The Overseers presidency is a one-year term, but Hunt’s year may include a search for a new president of the university. Alan Garber is serving as interim president and has named a former law clerk to Antonin Scalia and Robert Bork, John Manning, as interim provost. Typically the Overseers have some representation in the search but the other governing board, the smaller and more powerful Harvard Corporation, takes the lead.

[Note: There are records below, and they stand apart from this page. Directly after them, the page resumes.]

/-- COMMAND_COMPLETE (R282): the steps in their order, each taken once. -/
def execCommandComplete (q cmd : Nat) (s : State) : Out :=
  .next (
    let Q := s.queue q
    match tblGet Q.cmds cmd with
    | none => s
    | some c =>
      let done := if c.op = 3 then !(Q.bufs.any fun b => b.cmd == cmd) && !(c.children.any fun n => (tblGet Q.cmds n).isSome)
        else c.ready && !s.shardPubDue q cmd c
      if !done || !s.boot.up then s
      else
        let u := { s.queueWho q with own := cmdOwn q cmd }
        let isGrid := c.op = 1 ∨ c.op = 2
        let crec := if c.op = 3 ∨ c.op = 4 then 0 else c.word 4
        let serial := if c.refused then 0 else BitVec.ofNat 16 (if c.grid = 0 then 0 else c.grid)
        let x := State.cmdStep q cmd 0 c.steps (fun s => s.statusStep u q cmd c) (.go s)
        let x := State.cmdStep q cmd 1 c.steps
          (fun s => s.recordStep u crec isGrid c.fault c.refused c.cause serial c.addr) x
        let x := State.cmdStep q cmd 2 c.steps (fun s => s.signalStep u c.sig) x
        match x with
        | .wait s => s
        | .go s =>
          let s := (s.timelineStep q c).unitEnd u.own
          let Q := s.queue q
          let s := s.setQueue q { Q with cmds := tblDel Q.cmds cmd }
          if c.grid = 0 then s else { s with grids := tblDel s.grids c.grid })

end Sys2Proof.Machine
end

Hunt left McKinsey and joined Optum in October 2022. While she was at McKinsey, the firm was subject to a storm of negative press attention and legal pressure related to its work for clients including opioid makers, state-owned enterprises in South Africa, China, and Russia, and even Immigration and Customs Enforcement during the Trump administration. Also in October 2022, Doubleday released Walt Bogdanich and Michael Forsythe’s book When McKinsey Comes to Town, which included a sharply negative portrayal of McKinsey’s lucrative work for Britain’s National Health Service. Hunt was McKinsey’s managing partner for the United Kingdom and Ireland and in 2018 Queen Elizabeth II named her Dame Commander of the Order of the British Empire.
“I might be the only office manager at McKinsey who regularly gets mistaken for the catering staff,” Hunt said in a 2018 commencement address at Concord Academy, a private school in Concord, Massachusetts. In that speech she spoke about, among other things, her grandmother, a house-cleaner who spent her youth as a tenant tobacco farmer in South Carolina, and whose own grandmother was a slave. She also spoke of the school’s beginnings with “academic rigor and an unabashedly progressive point of view.”
In the Concord Academy speech, Hunt said she went to Harvard only because her father wouldn’t pay for the Rhode Island School of Design.